Collection entries:
Segment Open
/-- R42: the state after reset, the elements it gives a value. -/
def Obligations.ResetStateIsTheTables : Prop :=
  State.reset.mode = .boot ∧ State.reset.cnt.val = 0 ∧ State.reset.rawlen = 0 ∧
    State.reset.reading.timestamp = 0#64 ∧ State.reset.reading.length = 0#64 ∧ State.reset.decOk = false ∧
    State.reset.syncFound = false ∧ State.reset.out = TickOut.none ∧ fatalOut State.reset = false ∧
    haltedOut State.reset = false

/-- R40, R173 and R181: the level output `fatal` is 1 exactly in mode FATAL, and `halted` exactly in mode HALTED. -/
def Obligations.LevelOutputsFollowTheMode : Prop :=
  ∀ s : State, (fatalOut s = true ↔ s.mode = .fatal) ∧ (haltedOut s = true ↔ s.mode = .halted)

/-! ### The step -/

/-- A step runs the instruction its word decodes to: the word in `seq`, the tick's condition word, or the boot word. -/
def Obligations.StepRunsTheDecodedInstruction : Prop :=
  (∀ (s : State) (w : FetchWord) (i : Instr), s.seq = some w → decode w = .ok i → step s = exec i s.afterSeq) ∧
  (∀ (s : State) (t : TickIn) (rest : List Input) (i : Instr), s.seq = none → s.env.inputs = .tick t :: rest →
    s.mode = .run → decode (tcwWord (s.tickState t rest)) = .ok i → step s = exec i (s.tickState t rest)) ∧
  (∀ (s : State) (b : BootIn) (rest : List Input) (i : Instr), s.seq = none → s.env.inputs = .boot b :: rest →
    s.mode = .boot → decode (bootWord (s.bootState b rest)) = .ok i → step s = exec i (s.bootState b rest))

/-- The model's placing of a word (log entry 2), for every format: the next step runs the instruction the word decodes to,
a tick condition word as the tick placed, a boot word as the two answers placed, any other from `seq`; and it answers a
next state. A tick's read needs the RawBuffer canonical, which every step keeps (`StepKeepsTheStateInvariant`). -/
def Obligations.PlacedWordRunsNext : Prop :=
  ∀ (s : State) (w : FetchWord) (i : Instr), decode w = .ok i → (w.fmt = .tcw → Memory.wf s.rawbuf) →
    (w.fmt ≠ .tcw → w.fmt ≠ .boot → step (s.placeWord w) = exec i (s.placeWord w).afterSeq) ∧
    (w.fmt = .boot → step (s.placeWord w) =
      exec i ((s.placeWord w).bootState ⟨bitOf (beNat w.bytes) 1, bitOf (beNat w.bytes) 0⟩ s.env.inputs)) ∧
    (w.fmt = .tcw →
      step (s.placeWord w) = exec i ((s.placeWord w).tickState (tickFor (beNat w.bytes)) s.env.inputs)) ∧
    ∃ t, step (s.placeWord w) = .next t

/-- R179 and R174: whatever the environment does, a step ends in a next state: no input is a fault, none is refused. For
a tick in FATAL or HALTED this follows log entry 12 (R173, R181; U13 calls these modes stuck), and for a boot input outside
BOOT it is the model's choice, log entry 13. -/
def Obligations.EveryInputHasANextState : Prop :=
  ∀ s : State, s.seq = none → ∃ t, step s = .next t ∧ t.seq = none ∧ t.cfg = s.cfg ∧ t.env.inputs = s.env.inputs.tail

/-- R173, R181 and R203: outside RUN a tick is ignored: it is taken off the inputs, no event is issued, and nothing else
changes. -/
def Obligations.TickOutsideRunIsIgnored : Prop :=
  ∀ (s : State) (t : TickIn) (rest : List Input), s.seq = none → s.env.inputs = .tick t :: rest → s.mode ≠ .run →
    step s = .next { s with out := TickOut.none, env := { s.env with inputs := rest } }

/-- R35(a), the queue of the channel: bytes that arrive join its end and the block does nothing; and with no input left
nothing happens at all (R100). -/
def Obligations.BlockActsOnlyOnItsEvents : Prop :=
  (∀ (s : State) (bs : List Byte) (rest : List Input), s.seq = none → s.env.inputs = .arrive bs :: rest →
    step s = .next { s with
      out := TickOut.none, env := { s.env with inputs := rest, rxq := s.env.rxq ++ bs } }) ∧
  (∀ s : State, s.seq = none → s.env.inputs = [] → step s = .next { s with out := TickOut.none })

/-- R182 (and R80): at a tick in RUN the conditions are tested in a fixed order, and the first that holds decides the
outcome, whatever the later ones. -/
def Obligations.TickPriorityIsFixed : Prop :=
  ∀ (s : State) (t : TickIn) (rest : List Input), Memory.wf s.rawbuf → s.seq = none →
    s.env.inputs = .tick t :: rest → s.mode = .run →
    ∃ u, step s = .next u ∧
      (t.halt = true → u.out.outcome = some .halt) ∧
      (t.halt = false → t.chOpen = false → u.out.outcome = some .skipClosed) ∧
      (t.halt = false → t.chOpen = true → s.cnt.val ≠ 9 → u.out.outcome = some .idle) ∧
      (t.halt = false → t.chOpen = true → s.cnt.val = 9 → t.rxAvail = 0 → u.out.outcome = some .skipNoavail) ∧
      (t.halt = false → t.chOpen = true → s.cnt.val = 9 → t.rxAvail ≠ 0 → t.answer.length < 9 →
        u.out.outcome = some .attShort) ∧
      (t.halt = false → t.chOpen = true → s.cnt.val = 9 → t.rxAvail ≠ 0 → 9 ≤ t.answer.length →
        NoMarker t.answer → u.out.outcome = some .attFallback) ∧
      (t.halt = false → t.chOpen = true → s.cnt.val = 9 → t.rxAvail ≠ 0 → 9 ≤ t.answer.length →
        (∃ i, FirstMarker t.answer i) → u.out.outcome = some .attFound)

/-- R22 and R100: every tick taken in RUN that is not HALT advances the counter once, wrapping at ten, whatever its
outcome; HALT leaves it. -/
def Obligations.EveryTickAdvancesTheCounter : Prop :=
  ∀ (s : State) (t : TickIn) (rest : List Input), s.seq = none → s.env.inputs = .tick t :: rest → s.mode = .run →
    ∃ u, step s = .next u ∧
      (t.halt = false → u.mode = .run ∧ u.cnt.val = if s.cnt.val + 1 = 10 then 0 else s.cnt.val + 1) ∧
      (t.halt = true → u.mode = .halted ∧ u.cnt = s.cnt)

/-- R104 with the shutdown test before it (R100, R181): in both settings the request is written at most once in a tick,
exactly when `halt` is 0, the channel is open and the tick is due and bytes are available or `REQ_GATE` is DUE. -/
def Obligations.RequestWrittenExactlyWhen : Prop :=
  ∀ (s : State) (t : TickIn) (rest : List Input), s.seq = none → s.env.inputs = .tick t :: rest → s.mode = .run →
    ∃ u, step s = .next u ∧
      ((t.halt = false ∧ t.chOpen = true ∧ s.cnt.val = 9 ∧ (t.rxAvail ≠ 0 ∨ s.cfg.reqGate = .due)) →
        u.out.tx = some Config.reqCmd ∧ u.env.sent = s.env.sent ++ Config.reqCmd) ∧
      (¬ (t.halt = false ∧ t.chOpen = true ∧ s.cnt.val = 9 ∧ (t.rxAvail ≠ 0 ∨ s.cfg.reqGate = .due)) →
        u.out.tx = none ∧ u.env.sent = s.env.sent)

/-- R106, R112, R161 and R162: a tick reads the channel and publishes exactly when it makes an attempt, once each; the
record is the Reading after the attempt. `closed_evt` pulses exactly on SKIP_CLOSED (R40). -/
def Obligations.ReadAndPublishExactlyInAttempts : Prop :=
  ∀ (s : State) (t : TickIn) (rest : List Input), s.seq = none → s.env.inputs = .tick t :: rest → s.mode = .run →
    ∃ u, step s = .next u ∧
      ((t.halt = false ∧ t.chOpen = true ∧ s.cnt.val = 9 ∧ t.rxAvail ≠ 0) →
        u.out.rdReq = some (min t.rxAvail 1024) ∧ u.out.pub = some u.reading ∧
          u.env.sink = s.env.sink ++ [u.reading]) ∧
      (¬ (t.halt = false ∧ t.chOpen = true ∧ s.cnt.val = 9 ∧ t.rxAvail ≠ 0) →
        u.out.rdReq = none ∧ u.out.pub = none ∧ u.env.sink = s.env.sink ∧ u.env.rxq = s.env.rxq) ∧
      u.out.closedEvt = (!t.halt && !t.chOpen)

/-- The decoder from end to end, R29, R31, R120, R125, R140, R143, R147, R148: at a tick in RUN the Reading is written
exactly when an attempt read nine bytes or more, with the tick's own clock sample and the scaled payload at the offset
the search of the bytes read selects; a short attempt clears `dec_ok` and nothing else of these; any other tick keeps all. -/
def Obligations.TickDecodesItsOwnBytes : Prop :=
  ∀ (s : State) (t : TickIn) (rest : List Input), Memory.wf s.rawbuf → s.seq = none →
    s.env.inputs = .tick t :: rest → s.mode = .run →
    ∃ u, step s = .next u ∧
      ((t.halt = false ∧ t.chOpen = true ∧ s.cnt.val = 9 ∧ t.rxAvail ≠ 0 ∧ 9 ≤ t.answer.length) →
        ∃ i f, Selected t.answer i f ∧ u.idx = i ∧ u.syncFound = f ∧ u.decOk = true ∧
          u.reading = ⟨t.now, q16ToFloat s.cfg.lenFmt (payloadAt t.answer i)⟩) ∧
      ((t.halt = false ∧ t.chOpen = true ∧ s.cnt.val = 9 ∧ t.rxAvail ≠ 0 ∧ t.answer.length < 9) →
        u.decOk = false ∧ u.syncFound = s.syncFound ∧ u.reading = s.reading) ∧
      (¬ (t.halt = false ∧ t.chOpen = true ∧ s.cnt.val = 9 ∧ t.rxAvail ≠ 0) →
        u.decOk = s.decOk ∧ u.syncFound = s.syncFound ∧ u.reading = s.reading)

/-! ### Invariants -/

/-- Every step keeps the RawBuffer canonical and inside its capacity, `rawlen` and `idx` in the ranges of R20, and every
`length` a result of the scaling (R151). -/
def Obligations.StepKeepsTheStateInvariant : Prop :=
  ∀ s t : State, s.Inv → step s = .next t → t.Inv

/-- The state after reset meets it. -/
def Obligations.ResetMeetsTheStateInvariant : Prop := State.reset.Inv

/-- Driven by the environment alone, every step keeps this: in BOOT and FATAL the counter, the Reading and the flags hold
their reset values (R173, R203). -/
def Obligations.FatalKeepsTheResetValues : Prop :=
  State.reset.FreshUntilRun ∧ ∀ s t : State, s.FreshUntilRun → step s = .next t → t.FreshUntilRun

/-- R71: every step keeps what was sent a whole number of copies of the one request. That a reset never cuts one in two is
the model's choice, log entry 23. -/
def Obligations.OnlyWholeRequestsAreSent : Prop :=
  WholeRequests State.reset.env.sent ∧
    ∀ s t : State, WholeRequests s.env.sent → step s = .next t → WholeRequests t.env.sent

/-! ### Runs -/

/-- R109: in ten consecutive ticks taken in RUN at most one attempt, one request and one publish happen; with the channel
open and bytes available throughout, exactly one. The counter comes back to where it was. -/
def Obligations.TenTicksHoldOneAttempt : Prop :=
  ∀ (s : State) (ts : List TickIn) (rest : List Input), s.seq = none → s.mode = .run → ts.length = 10 →
    s.env.inputs = ts.map Input.tick ++ rest → (∀ t ∈ ts, t.halt = false) →
    ∃ u, Host.Core.run Sys2Proof.core 10 s = .next u ∧ u.mode = .run ∧ u.cnt = s.cnt ∧ u.env.inputs = rest ∧
      u.env.sink.length ≤ s.env.sink.length + 1 ∧ u.env.sent.length ≤ s.env.sent.length + 8 ∧
      ((∀ t ∈ ts, t.chOpen = true ∧ t.rxAvail ≠ 0) →
        u.env.sink.length = s.env.sink.length + 1 ∧ u.env.sent.length = s.env.sent.length + 8)

/-- R211: under `REQ_GATE = AVAIL`, while no tick reports bytes available, nothing is ever written or published, however
long the run. -/
def Obligations.NoBytesNoRequestUnderAvail : Prop :=
  ∀ (n : Nat) (s : State), s.seq = none → s.cfg.reqGate = .avail → (∀ e ∈ s.env.inputs, e.quiet) →
    ∃ u, Host.Core.run Sys2Proof.core n s = .next u ∧ u.env.sent = s.env.sent ∧ u.env.sink = s.env.sink

/-- R173 and R181: FATAL and HALTED are left by reset alone: in a run without one every element of the block keeps its
value and nothing is sent or published. -/
def Obligations.TerminalModesHoldWithoutReset : Prop :=
  ∀ (n : Nat) (s : State), s.seq = none → (s.mode = .fatal ∨ s.mode = .halted) →
    (∀ e ∈ s.env.inputs, e.isRst = false) →
    ∃ u, Host.Core.run Sys2Proof.core n s = .next u ∧ u.mode = s.mode ∧ u.cnt = s.cnt ∧ u.rawbuf = s.rawbuf ∧
      u.rawlen = s.rawlen ∧ u.idx = s.idx ∧ u.value = s.value ∧ u.reading = s.reading ∧ u.decOk = s.decOk ∧
      u.syncFound = s.syncFound ∧ u.env.sent = s.env.sent ∧ u.env.sink = s.env.sink

/-! ### What cannot matter -/

/-- R44, R31 and R32: the scratch elements and the two flags at the start of a step never influence anything else: two
states that differ in them alone step to states that differ in them alone, with the same outputs. -/
def Obligations.ScratchAndFlagsInfluenceNothing : Prop :=
  ∀ s t : State, Memory.wf s.rawbuf → Memory.wf t.rawbuf → s.seq = none → s.visible = t.visible →
    ∃ u v, step s = .next u ∧ step t = .next v ∧ u.visible = v.visible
Segment Closed
DESCRIPTION OF THE TASK
Reproduce each line, exactly as it appears, from the one that contains "u.rawlen = s.rawlen" through the last line of the records. Add no other lines.

EXPECTED ANSWER
      u.rawlen = s.rawlen ∧ u.idx = s.idx ∧ u.value = s.value ∧ u.reading = s.reading ∧ u.decOk = s.decOk ∧
      u.syncFound = s.syncFound ∧ u.env.sent = s.env.sent ∧ u.env.sink = s.env.sink

/-! ### What cannot matter -/

/-- R44, R31 and R32: the scratch elements and the two flags at the start of a step never influence anything else: two
states that differ in them alone step to states that differ in them alone, with the same outputs. -/
def Obligations.ScratchAndFlagsInfluenceNothing : Prop :=
  ∀ s t : State, Memory.wf s.rawbuf → Memory.wf t.rawbuf → s.seq = none → s.visible = t.visible →
    ∃ u v, step s = .next u ∧ step t = .next v ∧ u.visible = v.visible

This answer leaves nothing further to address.